2.1.3 Stacked Autoencoder (SAE)

When handling the complex process datasets, the representation extracted by a single autoencoder may not meet the requirement. And the stacked autoencoder (SAE) could generate a more appropriate representation, which is constructed by stacking several individual autoencoders, and each layer of the network is trained in turn using the layer-by-layer greedy training method [22].

Given a stacked autoencoder containing l autoencoders, the process of encoding is formulated as:

$$ y = f_{{{\text{encoder}}_{{\text{l}}} }} (f_{{{\text{encoder}}_{l - 1} }} ( \cdots f_{{{\text{encoder}}_{1} }} (x))) $$
(4)

where \(f_{{{\text{encoder}}_{i} }}\) is the activation function of the ith encoder.

The process of decoding is formulated as:

$$ \hat{x} = f_{{{\text{decoder}}_{l} }} (f_{{{\text{decoder}}_{l - 1} }} ( \cdots f_{{{\text{decoder}}_{1} }} (y))) $$
(5)

where \(f_{{{\text{decoder}}_{i} }}\) is the activation function of the ith decoder.
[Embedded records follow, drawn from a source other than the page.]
-- ==== Sys2Proof/Machine/ScheduleUnit.lean ====
section
/-! DEFINITION. The Schedule Unit (spec/08): matching, and the firing of one entry. -/

namespace Sys2Proof.Machine

/-- A field set to ANY always agrees (R134). -/
def agrees (field : Option Nat) (value : Nat) : Bool :=
  match field with
  | none => true
  | some f => f == value

/-- The match day is ANY, or the remainder of the day by the cycle length equals the phase (R134). -/
def dayAgrees (field : Option DayPattern) (day : Nat) : Bool :=
  match field with
  | none => true
  | some p => day % p.length == p.phase

/-- The entry matches a second boundary (R134). -/
def EntryDef.isMatch (d : EntryDef) (e : SecondBoundary) : Bool :=
  d.second == e.second && agrees d.minute e.minute && agrees d.hour e.hour && dayAgrees d.day e.day

/-- The entry fires at this event: it is ARMED and matches (R132, R135). -/
def Entry.fires (e : Entry) (ev : SecondBoundary) : Bool := e.state == .armed && e.defn.isMatch ev

/-- The firing makes no claim: overlap SKIP with a live ticket (R137 step 1). -/
def Entry.skips (e : Entry) : Bool := e.defn.overlap == .skip && e.liveTicket.isSome

/-- A ONCE entry becomes SPENT as the last part of its firing (R138). -/
def Entry.spend (e : Entry) : Entry := if e.defn.repeats then e else { e with state := .spent }

/-- A firing that counts: fire count and last fired (R136, R137, R140). -/
def Entry.fired (e : Entry) (now : Option Timestamp) : Entry := { e with fireCount := bump e.fireCount, lastFired := now }

/-- A firing that was skipped or dropped (R137). -/
def Entry.missed (e : Entry) : Entry := { e with missCount := sat 255 e.missCount }

/-- SCH-FIRED for entry i (R139). -/
def firedNotice (i : Nat) (e : Entry) (r : FireResult) (ev : SecondBoundary) : NoticeBody := .schFired i e.generation r ev

/-- Entry i fires (R136, R137, R138). -/
def fireEntry (ev : SecondBoundary) (i : Nat) (s : State) : State :=
  let e := s.entryAt i
  match e.defn.action with
  | .notify note =>
    raise (firedNotice i e (.notified note) ev) (setEntry i (e.fired s.cal.stamp).spend s)
  | .transact spec =>
    if e.skips then
      let s1 := setEntry i e.missed.spend s
      if e.defn.report = .none then s1 else raise (firedNotice i e .skipped ev) s1
    else if s.queue.count < Config.queueCapacity then
      let t := s.ticketToGive
      let s1 := setEntry i (({ e with liveTicket := some t } : Entry).fired s.cal.stamp).spend
        (admission (.schedule i e.generation) spec s)
      if e.defn.report = .all then raise (firedNotice i e (.queued t) ev) s1 else s1
    else
      let s1 := setEntry i e.missed.spend s
      if e.defn.report = .none then s1 else raise (firedNotice i e .droppedFull ev) s1

end Sys2Proof.Machine
end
The autoencoders in the stacked autoencoder can be trained sequentially.

The steps of training an SAE are to use the original input data to train the first AE network, apply the hidden layer output of the first AE network as the input of the second AE network, and then use the same method to train, repeat the above steps several times to obtain the output of the last hidden layer as an efficient expression, which can be regarded as the deep characteristics of the original data (see Fig. 3).

Fig. 3
figure 3

The schematic diagram of SAE structure

2.2 Long Short-Term Memory

The long short-term memory network is essentially an improved recurrent neural network (RNN). The neurons in the same layer of the fully connected network are independent of each other and are subject to greater constraints when dealing with sequence problems [23]. RNN is suitable for solving sequence problems, it adds a loop structure to the hidden layer of the traditional neural network, the neuron at the current moment is connected with the neuron at the previous moment, and then, the information of the previous time step can be stored. Specifically, the output of the RNN at the current moment depends not only on the input at the current moment but also on the intermediate state at the previous moment. Through this dependency transmission, the RNN ensures the correlation between neurons in the same layer, and the structure is as shown in Fig. 4.

Fig. 4
figure 4

Schematic diagram of the RNN structure

Where \(x_{t}\) denotes the input at time \(t\), \(s_{t}\) denotes the intermediate state at time \(t\), which can be understood as the ‘memory’ of the neuron at the current time. \(o_{t}\) represents the output at time \(t\), \(U,W,V,b_{1} ,b_{2}\) are the weight parameters that need to be learned, and the weights are shared in the same layer. The schematic diagram of the RNN structure, we can obtain the following equations:

$$ s_{t} = f_{1} (Ux_{t} + Ws_{t - 1} + b_{1} ) $$
(6)
$$ o_{t} = f_{2} (Vs_{t} + b_{2} ) $$
(7)

The input sequence of RNN can be infinitely long, but in practical applications, it is found that RNN can only establish strong connections with neurons in a relatively close range [24]. When RNN is used to deal with problems, only relatively recent information is needed. However, if the time interval becomes particularly long, the RNN may lose its effect and cause problems such as gradient disappearance and gradient explosion. The connection weight within the RNN network decreases as the interval between prediction information and related information increases. The LSTM network is proposed to solve the problem of long-term dependence.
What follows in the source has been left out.